As noted elsewhere, we have partnered with Lightning Source International (LSI), a company that makes your book available to the largest booksellers in the world. If you missed that section, here’s how it works. We register your book with LSI, setting the retail price and the wholesale discount. (Our normal bookstore discounts is 40%.) When LSI sells a book, they print the book, ship the book, and collect from the customer. Sales reports are sent to us monthly and at the end of 90 days, we receive payment for those sales. The amount forwarded to us is the difference between the wholesale price of the book and the cost of producing it. We then forward these funds, minus 10% to cover our costs of managing so many titles, to the respective authors

9. What Does a McDougal & Associates Publishing Contract Look Like?

A SAMPLE PUBLISHING CONTRACT

This contract will be between PUBLISHER, McDougal & Associates of 18896 Greenwell Springs Road, Greenwell Springs, LA 70739, and AUTHOR, (name and address). Whereas AUTHOR has a book tentatively entitled (TITLE) to be published and disseminated, the two parties hereby enter into the following contractual agreement concerning that book:

1. PUBLISHER and AUTHOR agree to a price of $1,099.00 (one thousand, nine hundred and ninety-nine dollars) for all setup costs to be paid in full with the return of this signed contract. This setup fee will include:

  • A professional editorial evaluation of the manuscript
  • Professional typesetting
  • A custom cover design based on the author’s ideas, if any
  • Complete copyright filing
  • ISBN (International Standard Book Number) assignation and registration
  • An EAN Barcode printed on the back cover
  • Worldwide distribution from the McDougal & Associates website
  • Placement in the ISBN database (making the book available to thousands of book retailers around the world)
  • Placement of the book with the LSI POD system, making it available to Amazon.com, Barnes & Noble, and many other online retailers and to the book distributors, Ingram Wholesale and Baker & Taylor, all for the purpose of wider dissemination
  • Publishing and dissemination under the appropriate McDougal & Associates label
  • Back cover text polishing
  • An eBook option (some additional processing fees apply)
  • A hardcover option (additional fees apply)
  • On-demand printing (any number of copies at a time).

2. AUTHOR agrees to pay PUBLISHER an additional fee of (US$ AMOUNT) to edit the current manuscript, converting it into a more popular format, said fee to be paid as the work is completed to the author’s satisfaction.

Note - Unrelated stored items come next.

/-! ### putCore -/

@[simp] theorem putCore_active (e : Engine) (k : Nat) (c : SpireCore) : (e.putCore k c).active = e.active := by unfold Engine.putCore; split <;> rfl
@[simp] theorem putCore_staged (e : Engine) (k : Nat) (c : SpireCore) : (e.putCore k c).staged = e.staged := by unfold Engine.putCore; split <;> rfl
@[simp] theorem putCore_r9 (e : Engine) (k : Nat) (c : SpireCore) : (e.putCore k c).r9 = e.r9 := by unfold Engine.putCore; split <;> rfl
@[simp] theorem putCore_free (e : Engine) (k : Nat) (c : SpireCore) : (e.putCore k c).free = e.free := by unfold Engine.putCore; split <;> rfl
@[simp] theorem putCore_host (e : Engine) (k : Nat) (c : SpireCore) : (e.putCore k c).host = e.host := by unfold Engine.putCore; split <;> rfl
@[simp] theorem putCore_tim (e : Engine) (k : Nat) (c : SpireCore) : (e.putCore k c).tim = e.tim := by unfold Engine.putCore; split <;> rfl
@[simp] theorem putCore_lnk (e : Engine) (k : Nat) (c : SpireCore) : (e.putCore k c).lnk = e.lnk := by unfold Engine.putCore; split <;> rfl
@[simp] theorem putCore_map (e : Engine) (k : Nat) (c : SpireCore) : (e.putCore k c).map = e.map := by unfold Engine.putCore; split <;> rfl
@[simp] theorem putCore_dom (e : Engine) (k : Nat) (c : SpireCore) : (e.putCore k c).dom = e.dom := by unfold Engine.putCore; split <;> rfl
@[simp] theorem putCore_keep (e : Engine) (k : Nat) (c : SpireCore) : (e.putCore k c).keep = e.keep := by unfold Engine.putCore; split <;> rfl
@[simp] theorem putCore_out (e : Engine) (k : Nat) (c : SpireCore) : (e.putCore k c).out = e.out := by unfold Engine.putCore; split <;> rfl
@[simp] theorem putCore_fin (e : Engine) (k : Nat) (c : SpireCore) : (e.putCore k c).fin = e.fin := by unfold Engine.putCore; split <;> rfl
@[simp] theorem putCore_bel (e : Engine) (k : Nat) (c : SpireCore) : (e.putCore k c).bel = e.bel := by unfold Engine.putCore; split <;> rfl
@[simp] theorem putCore_mem (e : Engine) (k : Nat) (c : SpireCore) : (e.putCore k c).mem = e.mem := by unfold Engine.putCore; split <;> rfl
@[simp] theorem putCore_frames (e : Engine) (k : Nat) (c : SpireCore) : (e.putCore k c).frames = e.frames := by unfold Engine.putCore; split <;> rfl
@[simp] theorem putCore_mov (e : Engine) (k : Nat) (c : SpireCore) : (e.putCore k c).mov = e.mov := by unfold Engine.putCore; split <;> rfl
@[simp] theorem putCore_evt (e : Engine) (k : Nat) (c : SpireCore) : (e.putCore k c).evt = e.evt := by unfold Engine.putCore; split <;> rfl
@[simp] theorem putCore_cnt (e : Engine) (k : Nat) (c : SpireCore) : (e.putCore k c).cnt = e.cnt := by unfold Engine.putCore; split <;> rfl
@[simp] theorem putCore_pwr (e : Engine) (k : Nat) (c : SpireCore) : (e.putCore k c).pwr = e.pwr := by unfold Engine.putCore; split <;> rfl
@[simp] theorem putCore_sec (e : Engine) (k : Nat) (c : SpireCore) : (e.putCore k c).sec = e.sec := by unfold Engine.putCore; split <;> rfl
@[simp] theorem putCore_tdm (e : Engine) (k : Nat) (c : SpireCore) : (e.putCore k c).tdm = e.tdm := by unfold Engine.putCore; split <;> rfl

3. PUBLISHER agrees to upload the book to the LSI POD System and to order as many books as AUTHOR desires, and also to reorder books when desired. In each case, AUTHOR will pay only actual printing and shipping charges, plus a 10% publisher’s surcharge over printing costs.

4. PUBLISHER agrees to pay AUTHOR, just like any other retailer, for any sales that come through its Internet site and 90% of all sales that come through the LSI System or other agencies (for digital editions), payments to be made quarterly.

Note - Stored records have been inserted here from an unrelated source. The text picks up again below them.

/-- Settles O2: each row puts its function of ra and rb on its way to rd (`opA_gives`); the function is the one of Table 13.3, the high
words by `highWord_signed` and `highWord_unsigned`, and a divisor of 0 has its own case in `divWord` and `remWord` as in Table 13.5. -/
theorem spireMultiplyDivide : Obligations.SpireMultiplyDivide := by
  unfold Obligations.SpireMultiplyDivide
  intro k rd ra rb s
  dsimp only
  refine ⟨?mul, ?mulh, ?mulhu, ?div, ?divu, ?rem, ?remu⟩
  case mul => exact opA_gives rfl
  case mulh => exact opA_gives (highWord_signed _ _)
  case mulhu => exact opA_gives (highWord_unsigned _ _)
  case div => exact opA_gives (if_congr Iff.rfl rfl (sdiv_eq_ofInt _ _))
  case divu => exact opA_gives (if_congr Iff.rfl rfl (udiv_eq_ofNat _ _))
  case rem => exact opA_gives (if_congr Iff.rfl rfl (srem_eq_ofInt _ _))
  case remu => exact opA_gives (if_congr Iff.rfl rfl (umod_eq_ofNat _ _))

end Sys2Proof.Machine
end

section
namespace Sys2Proof.Machine

/-! ### Transfers of control (R278) -/

/-- A transfer of control that is ready does not stand in a delay slot. -/
theorem ReadyFor.slot_eq_zero {k w : Nat} {s : State} : ReadyFor k w true s → ((issuing k s).core k).slot = 0
  | ⟨_, _, _, _, _, hslot⟩ => hslot rfl

/-- A transfer of control that is ready issues and goes to its target, `c0` being the core with what else the instruction does to it. -/
theorem issue_jumps {k w : Nat} {act : Engine → SpireCore → Issued} {s : State} {c0 : SpireCore} {tgt tgt' : Option Nat}
    (h : ReadyFor k w true s) (hc : c0.slot = ((issuing k s).core k).slot) (ht : tgt.map (· % 2 ^ 32) = tgt')
    (ha : act (issuing k s) ((issuing k s).core k) = .next (issuing k s) (c0.jump tgt)) :
    Issues k s (.next { s with eng := issue k w true act s.eng }) (fun _ c' => c0.transfers tgt' c') := by
  subst ht
  exact issues_next h ha (jump_transfers c0 (hc.trans h.slot_eq_zero) tgt)

theorem some_mod_word (x : BitVec 32) : (some x.toNat).map (· % 2 ^ 32) = some x.toNat := congrArg some (Nat.mod_eq_of_lt x.isLt)

/-- A branch goes to its target where its condition holds, and runs on where it does not. -/
theorem opBranch_transfers {k op : Nat} {ra rb : BitVec 5} {off : BitVec 16} {cond : BitVec 32 → BitVec 32 → Bool} {taken : Prop} {s : State}
    (hc : cond (((issuing k s).core k).word ra) (((issuing k s).core k).word rb) = true ↔ taken) (h : ReadyFor k (wordK op ra rb off) true s) :
    let near := (w32 ((issuing k s).core k).pc + 4 * BitVec.ofInt 32 off.toInt).toNat
    (taken → Issues k s (.next { s with eng := opBranch k op ra rb off cond s.eng }) (SpireCore.transfers (some near)))
    ∧ (¬taken → Issues k s (.next { s with eng := opBranch k op ra rb off cond s.eng }) (SpireCore.transfers none)) :=
  ⟨fun ht => issue_jumps h rfl (some_mod_word _) (by rw [if_pos (hc.mpr ht)]; rfl),
    fun ht => issue_jumps h rfl rfl (by rw [if_neg (mt hc.mp ht)])⟩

5. Aside from these costs, no other charges will be made … unless (1) AUTHOR should decide to add too much additional material to the agreed-upon manuscript, (2) Too many last-minute changes are made, or (3) The book becomes larger than originally contracted. 

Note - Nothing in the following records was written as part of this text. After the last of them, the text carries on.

theorem AgreeUpToWork.require {e : ErrCode} {ok : Bool} {k k' : Outcome} (h : AgreeUpToWork k k') :
    AgreeUpToWork (require e ok s k) (require e ok { s with work := w } k') := by
  cases ok with
  | false => exact .fail e
  | true => exact h

theorem AgreeUpToWork.finish {m m' : Except ErrCode Result} (h : m.map Result.output = m'.map Result.output) :
    AgreeUpToWork (finish i s m) (finish i { s with work := w } m') := by
  cases m with
  | error e => cases m' with
    | error e' => cases h; exact .fail e
    | ok r' => cases h
  | ok r => cases m' with
    | error e' => cases h
    | ok r' =>
      obtain ⟨values, flag, v⟩ := r
      obtain ⟨values', flag', v'⟩ := r'
      cases h
      exact .next (s.succeed (results i) ⟨values, flag, v⟩) v'

end

/-- Every command ends alike, up to the working buffers, whatever they held. -/
theorem exec_agree (i : Instr) (s : State) (w : Work) : AgreeUpToWork (exec i s) (exec i { s with work := w }) := by
  cases i with
  | add a b c => exact .checked (.withSrc fun _ => .withSrc fun _ => .finish rfl)
  | sub a b c => exact .checked (.withSrc fun _ => .withSrc fun _ => .finish rfl)
  | mul a b c => exact .checked (.withSrc fun _ => .withSrc fun _ => .finish rfl)
  | div x y q r => exact .checked (.withSrc fun _ => .withSrc fun _ => .require (.finish (computeDiv_output ..)))
  | modmul a b p c =>
    exact .checked (.withSrc fun _ => .withSrc fun _ => .withSrc fun _ => .require (.require
      (.finish (computeModmul_output ..))))
  | modexp g e p c =>
    exact .checked (.withSrc fun _ => .withSrc fun _ => .withSrc fun _ => .require (.require
      (.finish (computeModexp_output ..))))
  | addmod a b p c =>
    exact .checked (.withSrc fun _ => .withSrc fun _ => .withSrc fun _ => .require (.require (.finish rfl)))
  | submod a b p c =>
    exact .checked (.withSrc fun _ => .withSrc fun _ => .withSrc fun _ => .require (.require (.finish rfl)))

theorem complete_agree (s : State) (w : Work) : AgreeUpToWork (complete s) (complete { s with work := w }) := by
  rw [complete, complete]
  cases decode s.snap with
  | reservedOp op => exact .fail _
  | command i => exact exec_agree i s w

/-- Settles O7: the two completion steps agree up to the working buffers. -/
theorem workingBuffersDoNotCarryOver : Obligations.WorkingBuffersDoNotCarryOver := by
  intro s t w h
  have hag := complete_agree s w
  rw [h] at hag
  exact hag.of_next

end Sys2Proof.Machine
end

section
/-! What the completion step and the step of the whole machine leave: faults at unwritten words, FLAG, the configuration
registers and OPMEM (10_state.md rules R23, R24, R27, R31, R32). -/

namespace Sys2Proof.Machine

/-! ### Words that hold no value -/

/-- The outcome is the fault of a word that holds no value (10_state.md rule R31). -/
def FaultsUnwritten (s : State) (o : Outcome) : Prop := ∃ a, o = .fault (.unwrittenWord a) ∧ s.mem.read a = none

section
variable {s : State} {x : Src}

theorem FaultsUnwritten.checked {i : Instr} {k : Outcome} (hi : i.wellFormed s.cfg = true) (h : FaultsUnwritten s k) :
    FaultsUnwritten s (checked i s k) := by
  obtain ⟨hl, hb⟩ := checks_of_wellFormed hi
  rwa [checked_ok hl hb]

/-- Reading the operands faults where this operand has an unwritten word, or where reading the later ones does. -/
theorem FaultsUnwritten.withSrc {y : Src} {k : BigNat → Outcome} (hu : s.unwrittenIn x)
    (h : x = y ∨ ∀ ws, FaultsUnwritten s (k ws)) : FaultsUnwritten s (withSrc y s k) := by
  cases hr : s.mem.readWords y.addr.toNat y.len.toNat with
  | error a => exact ⟨a, by rw [Machine.withSrc, hr], (Mem.readWords_error hr).2.2⟩
  | ok ws =>
    rw [withSrc_ok hr]
    refine h.elim (fun hxy => ?_) fun hk => hk ws
    subst hxy
    obtain ⟨j, hj, hnone⟩ := hu
    rw [(Mem.readWords_ok hr).2 j hj] at hnone
    cases hnone

theorem FaultsUnwritten.two_sources {a b : Src} {k : BigNat → BigNat → Outcome} (hu : s.unwrittenIn x)
    (hx : x ∈ [a, b]) : FaultsUnwritten s (Machine.withSrc a s fun va => Machine.withSrc b s fun vb => k va vb) := by
  rw [List.mem_pair] at hx
  exact .withSrc hu (hx.imp id fun hb _ => .withSrc hu (.inl hb))

theorem FaultsUnwritten.three_sources {a b p : Src} {k : BigNat → BigNat → BigNat → Outcome} (hu : s.unwrittenIn x)
    (hx : x ∈ [a, b, p]) : FaultsUnwritten s
      (Machine.withSrc a s fun va => Machine.withSrc b s fun vb => Machine.withSrc p s fun vp => k va vb vp) := by
  rw [List.mem_cons] at hx
  exact .withSrc hu (hx.imp id fun hbp _ => .two_sources hu hbp)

6. Whenever AUTHOR decides to print additional books, the only charges that will be made above actual printing and shipping of the books themselves, plus the 10% publisher’s surcharge, will be changes to the text and or cover of the book required by AUTHOR. These will be billed to AUTHOR at a cost of $35.00 (thirty-five dollars) per hour. In addition, LSI, our printing partner, has a revision fee of $40 per revised file to be placed. This represents 1/2 hour of tech time at their going rate of $80 per hour.